Friday, 30 August 2013

Review: Chin Music #1 & 2 - Monsters, Mobsters, and Mystics

I have been following Tony Harris' Twitter feed with an incessant eagerness for weeks.

There was only one kind of post I cared about: Instagram links with the barebones Tweet "Tony Harris just posted a photo". That's it. Click the link, and voila! I'd get pages and panels and fragments of work that I didn't understand. I didn't actually know what I was looking at, I just knew that it was beautiful. And then I read something, somewhere, and it clicked. I tweeted at Harris on a hunch, "Really damn curious to know what these pages that keeps posting as he draws them. That's a comic I want to read. Chin music?". "Yes", was the response. Man of few words.

I shot an email off to the manager of my neighbourhood shop, who had the first two issues already in stock because he's amazing like that. I needed to read this comic. I'd fallen a little bit in love with Harris' pencils when I started Ex Machina, the series he did with Brian K. Vaughan. Superb work, with panel composition done through staged photographs that Harris used as reference material (as I write this blog he's posting photos of his studio, with shelves full of props and costumes...go figure). The result was an incredibly lifelike cast of characters. Chin Music (Image comics), Harris ongoing project with writer Steve Niles, is a distinctly different stylistic road.

Chin Music lies somewhere on a stretch of broken asphalt between Brubaker's Fatale and the 1987 gangster flick The Untouchables. Our protagonists are: Eliot Ness (Costner's character for those of you familiar with the aforementioned movie), a federal agent tasked with bringing down Al Capone; and Daniel Shaw, not officially introduced until most of the way through issue #2, a mystical being of sorts who first appears as anachronistic roadkill. By the end of that second issue Niles has promised us a wild ride through prohibition-era gangland fueled by a heavy dose of the occult, on the rocks, with a splash of noir, and Harris' artwork has risen to the task. It's bold and dark, sultry even. It's bizarre at times, sensually so, twisted and terrifying and fascinating. Everything pops. Figures are outlined in thick ink, silhouetted, backlit, outined twice sometimes. And compositionally...I've never seen anything like it. Every page's layout becomes part of the scene's setting. Panel borders become set pieces. We see Capone standing in the Lexington Hotel, and the Art Deco panel borders are more a part of his environment than the background furniture of Harris' illustrations. We witness a scene in the Far East framed by borders that might have been found on a tablet dug from beneath the sands of ancient Egypt. It's brilliant set dressing by Harris.
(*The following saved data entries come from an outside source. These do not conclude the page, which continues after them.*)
-- ==== Sys2Proof/Machine/Ctx.lean ====
section
/-! DEFINITION. The context image (16 R376 to R378, 18 R394): its pieces as a core writes them, and the core it loads. -/
namespace Sys2Proof.Machine

/-- A list of words packed, the first lowest. -/
def packWords (ws : List Word) : Nat := packBits 64 (ws.map (·.toNat))
/-- A lock entry's state code in an image: the layout of its 16 bytes is the model's (log entry 24). -/
def LockState.code : LockState → Nat | .pending => 1 | .linked => 2 | .held => 3 | .stub => 4 | .saved => 5
/-- The two words of a lock entry in an image: state and line, then NEXT with a valid bit at [63] (log entry 24). -/
def LockEntry.words (e : LockEntry) : Nat :=
  e.st.code * 2 ^ 48 + e.line % 2 ^ 41 * 2 ^ 7 + (match e.next with | some n => 2 ^ 63 + n.core % 512 | none => 0) * 2 ^ 64
/-- The task in hand in the layout of R321. -/
def Task.landing (t : Task) : Nat := t.record.toNat + (t.restarted.toNat * 2 ^ 63 + t.snapLen) * 2 ^ 256 + t.snap.toNat % 2 ^ (8 * t.snapLen) * 2 ^ 320
/-- A core's context image: offset, length and value of each piece that is not zero throughout (R376). -/
def contextPieces (c : Core) (pc : Word) (lvl : Nat) : List (Nat × Nat × Nat) :=
  [(0, 16, 1 + (c.inHand.isSome.toNat + c.locks.length % 16 * 2 ^ 8) * 2 ^ 64),
   (0x80, 256, packWords (0 :: (c.g.toList.drop 1))),
   (0x180, 64, packWords [pc, BitVec.ofNat 64 lvl, c.status.setWidth 64, c.epc, c.ecause, c.eva, c.erow, c.escratch]),
   (0x1C0, 24, packWords [c.vstat.setWidth 64, c.gen.lo, c.gen.hi]),
   (0x200, 120, c.brand.toNat),
   (0x280, 128, packWords (c.t.toList.map (·.desc.word))),
   (0x300, 32, packBits 64 (c.a.toList.map (·.mode.code))),
   (0x320, 128, packBits 64 (c.w.toList.map (·.fmt.code))),
   (0x400, 256, packWords (c.mbox.toList.map (·.value))),
   (0x500, 8, packBits 1 (c.mbox.toList.map (·.present.toNat))),
   (0x600, 512, packBits 1024 (c.h.toList.map (·.toNat))),
   (0x800, 296, match c.inHand with | some t => t.landing | none => 0),
   (0xA00, 128, packBits 128 (c.locks.map (·.words))),
   (0xB00, 16, c.sent + c.taken * 2 ^ 64),
   (0xB40, 160, packBits 64 (c.episodes.toList.map (· % 2 ^ 64)))]
  ++ c.t.toList.zipIdx.map (fun p => (0x1000 + 4096 * p.2, 4096, p.1.data.toNat))
  ++ c.t.toList.zipIdx.map (fun p => (0x11000 + 512 * p.2, 512, p.1.band.toNat))
  ++ c.a.toList.zipIdx.map (fun p => (0x13000 + 16384 * p.2, 16384, p.1.data.toNat))
  ++ c.w.toList.zipIdx.map (fun p => (0x23000 + 4096 * p.2, 4096, p.1.data.toNat))
  ++ c.w.toList.zipIdx.map (fun p => (0x33000 + 512 * p.2, 512, p.1.band.toNat))
  ++ [(0x35000, 8, c.arrivals.length)]
  ++ c.arrivals.zipIdx.map (fun p => (0x35080 + 144 * p.2, 144, (msgRecord p.1).2))
  ++ [(0x38000, 8, c.taskQueue.length)]
  ++ c.taskQueue.zipIdx.map (fun p => (0x38080 + 160 * p.2, 160, (taskRecord p.1).2))
/-- The whole image, 256 KiB as a number. -/
def contextImage (c : Core) (pc : Word) (lvl : Nat) : Nat :=
  (contextPieces c pc lvl).foldl (fun n p => n + p.2.2 % 2 ^ (8 * p.2.1) * 2 ^ (8 * p.1)) 0

/-! ### Poison carried across (R394) -/

/-- The bytes of the image that hold a name that can be poisoned. -/
def PoisonName.span : PoisonName → Nat × Nat
  | .tile i row => (0x1000 + 4096 * i + 64 * row, 64)
  | .acc i row => (0x13000 + 16384 * i + 256 * row, 256)
  | .slot i row => (0x23000 + 4096 * i + 64 * row, 64)
  | .greg i => (0x80 + 8 * i, 8)
  | .mbox i => (0x400 + 8 * i, 8)
  | .bank i => (0x600 + 128 * i, 128)
  | .brand => (0x200, 120)
  | .generator => (0x1C8, 16)
  | .sysreg i => if i == 0 then (0x1C0, 8) else if i == 4 then (0x190, 8) else if 5 ≤ i && i < 10 then (0x198 + 8 * (i - 5), 8) else (0x1C0, 0)
/-- Every name that an image can carry. -/
def allPoisonNames : List PoisonName :=
  ((List.range 16).flatMap fun i => (List.range 64).map fun r => PoisonName.tile i r)
  ++ ((List.range 4).flatMap fun i => (List.range 64).map fun r => PoisonName.acc i r)
  ++ ((List.range 16).flatMap fun i => (List.range 64).map fun r => PoisonName.slot i r)
  ++ ((List.range 31).map fun i => PoisonName.greg (i + 1)) ++ ((List.range 32).map fun i => PoisonName.mbox i)
  ++ ((List.range 4).map fun i => PoisonName.bank i) ++ [.brand, .generator]
  ++ ([0, 4, 5, 6, 7, 8, 9].map fun i => PoisonName.sysreg i)

/-! ### Loading (R378) -/

/-- A word of an image. -/
def imgWord (img off : Nat) : Nat := getBits img (8 * off) 64
/-- The code of a slot's format: one of the six of R96, and Q4 only where the feature is present (R436). -/
def slotCode (q4 : Bool) (n : Nat) : Bool := (1 ≤ n && n < 6) || (n == 7 && q4)
/-- ECAUSE as an image restores it: its reserved bits read zero (R5, R349). -/
def causeWord (n : Nat) : Word := BitVec.ofNat 64 n &&& 0xFFFF03FF
/-- The checks of CTXLD on an image: a failing one is the tile-operand fault FORMAT. `level` is the current level. -/
def contextOk (q4 : Bool) (img level : Nat) : Bool :=
  imgWord img 0 % 2 ^ 16 == 1
  && (List.range 16).all (fun i => match descOfWord q4 (BitVec.ofNat 64 (imgWord img (0x280 + 8 * i))) with | .ok _ => true | .error _ => false)
  && (List.range 16).all (fun i => slotCode q4 (imgWord img (0x320 + 8 * i)))
  && (List.range 4).all (fun i => decide (imgWord img (0x300 + 8 * i) < 2))
  && decide (imgWord img 0x35000 ≤ 64) && decide (imgWord img 0x38000 ≤ 64)
  && (List.range (imgWord img 0x38000)).all (fun i => getBits img (8 * (0x38080 + 160 * i + 8) + 2) 46 != 0)
  && (imgWord img 8 % 2 == 0 || getBits img (8 * 0x800 + 2) 46 != 0)
  && decide (imgWord img 0x188 ≤ level)
/-- A message record of an image, read by the rules of R248. -/
def imgMsg (img off : Nat) : Msg :=
  let h := imgWord img off
  let branded := h / 2 ^ 56 == 2 && h / 2 ^ 32 % 4096 == 144
  { slot := h % 32, value := BitVec.ofNat 64 (imgWord img (off + 8)), sender := h / 2 ^ 12 % 512,
    scope := if branded then Scope.ofCode (h / 2 ^ 8 % 4) else .core,
    brand := if branded then some (BitVec.ofNat 960 (getBits img (8 * (off + 16)) 960)) else none }
/-- A task record of an image. -/
def imgTask (img off : Nat) : Task :=
  let h := imgWord img off
  let branded := h / 2 ^ 32 % 4096 == 160
  { record := BitVec.ofNat 256 (getBits img (8 * (off + 8)) 256), restarted := false, snapLen := 0, snap := 0,
    scope := if branded then Scope.ofCode (h / 2 ^ 8 % 4) else .core,
    brand := if branded then some (BitVec.ofNat 960 (getBits img (8 * (off + 40)) 960)) else none, owner := 0, seq := 0 }
/-- The task in hand of an image. -/
def imgInHand (img : Nat) : Option Task :=
  if imgWord img 8 % 2 == 0 then none
  else
    let r := imgWord img 0x820
    let n := min (r % 512) 256
    some { record := BitVec.ofNat 256 (getBits img (8 * 0x800) 256), restarted := bitAt r 63, snapLen := n,
           snap := BitVec.ofNat 2048 (getBits img (8 * 0x828) (8 * n)), scope := .core, brand := none, owner := 0, seq := 0 }
/-- A tile of an image. -/
def imgTile (img i : Nat) : Tile :=
  { data := BitVec.ofNat _ (getBits img (8 * (0x1000 + 4096 * i)) 32768), band := BitVec.ofNat _ (getBits img (8 * (0x11000 + 512 * i)) 4096),
    desc := match descOfWord true (BitVec.ofNat 64 (imgWord img (0x280 + 8 * i))) with | .ok d => d | .error _ => freshDesc }
/-- Everything of an image but PC, LVL, STATUS and the trap registers, loaded into a core. Lock entries and the header are
ignored; a generator of all zeros loads as lo = 1; slots of the mailbox come back unbranded, since the image holds no brand of
theirs (log entry 25). BRHITS is zero, the carry's newest frame is full, and U lines are invalidated. -/
def Core.loadImage (c : Core) (img : Nat) : Core :=
  let lo := BitVec.ofNat 64 (imgWord img 0x1C8)
  let hi := BitVec.ofNat 64 (imgWord img 0x1D0)
  { c with
    g := Vector.ofFn fun (i : Fin 32) => if i.val == 0 then 0 else BitVec.ofNat 64 (imgWord img (0x80 + 8 * i.val)),
    vstat := BitVec.ofNat 5 (imgWord img 0x1C0),
    gen := { lo := if lo == 0 && hi == 0 then 1 else lo, hi := hi },
    brand := BitVec.ofNat 960 (getBits img (8 * 0x200) 960),
    t := Vector.ofFn fun (i : Fin 16) => imgTile img i.val,
    a := Vector.ofFn fun (i : Fin 4) =>
      { data := BitVec.ofNat _ (getBits img (8 * (0x13000 + 16384 * i.val)) 131072), mode := AccMode.ofCode (imgWord img (0x300 + 8 * i.val)) },
    w := Vector.ofFn fun (i : Fin 16) =>
      { data := BitVec.ofNat _ (getBits img (8 * (0x23000 + 4096 * i.val)) 32768),
        band := BitVec.ofNat _ (getBits img (8 * (0x33000 + 512 * i.val)) 4096),
        fmt := match Fmt.ofCode (imgWord img (0x320 + 8 * i.val)) with | some f => f | none => .int8 },
    mbox := Vector.ofFn fun (i : Fin 32) =>
      { value := BitVec.ofNat 64 (imgWord img (0x400 + 8 * i.val)), present := bitAt (imgWord img 0x500) i.val, scope := .core, brand := none },
    h := Vector.ofFn fun (i : Fin 4) => BitVec.ofNat 1024 (getBits img (8 * (0x600 + 128 * i.val)) 1024),
    inHand := imgInHand img, sent := imgWord img 0xB00, taken := imgWord img 0xB08,
    episodes := Vector.ofFn fun (i : Fin 20) => imgWord img (0xB40 + 8 * i.val),
    arrivals := (List.range (imgWord img 0x35000)).map fun i => imgMsg img (0x35080 + 144 * i),
    taskQueue := (List.range (imgWord img 0x38000)).map fun i => imgTask img (0x38080 + 160 * i),
    brLast := 0, brFull := false, brTotal := 0, carry := c.carry.set 0 fullBrand, cache := c.cache.filter fun l => !l.isU,
    poison := [] }
/-- Words of an image, by offset / 8, that hold neither a name that can be poisoned nor anything that is ignored: what stands poisoned there can go
nowhere (R394). -/
def imageRest (w : Nat) : Bool :=
  w == 0x180 / 8 || (0x300 / 8 ≤ w && w < 0x3A0 / 8) || (0x280 / 8 ≤ w && w < 0x300 / 8) || w == 0x500 / 8 || (0x800 / 8 ≤ w && w < 0x928 / 8)
  || (0xB00 / 8 ≤ w && w < 0xBE0 / 8) || (0x11000 / 8 ≤ w && w < 0x13000 / 8) || (0x33000 / 8 ≤ w && w < 0x35000 / 8) || 0x35000 / 8 ≤ w
/-- The words of an image that poisoned names make poisoned (R394). `pa` places a byte of the image. -/
def poisonedWords (names : List PoisonName) (pa : Nat → Option Nat) : List Nat :=
  names.flatMap fun n => (List.range ((n.span.2 + 7) / 8)).filterMap fun i => (pa (n.span.1 + 8 * i)).map (· / 8)
/-- The names an image carries poisoned: those whose bytes in memory hold a poisoned word. `pa` places a byte of the image. -/
def imagePoison (bad : List Nat) (pa : Nat → Nat) : List PoisonName :=
  if bad.isEmpty then []
  else allPoisonNames.filter fun n => (List.range ((n.span.2 + 7) / 8)).any fun i => bad.contains (pa (n.span.1 + 8 * i) / 8)

end Sys2Proof.Machine
end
Niles has done something brilliant with this bit of crime drama. He hands us an alternate history, and then makes us wonder just how alternate it is. Which sounds confusing as hell, until you read it. Which you should do, because you'll get no spoilers from me. Suffice it to say that Niles has set up the narrative thus far in such a way as to keep me increasingly intrigued. I look forward to seeing what direction this comic takes in the coming months; dark, macabre, and sexy, without a doubt. Sounds like a good bit of reading to me. Cheers.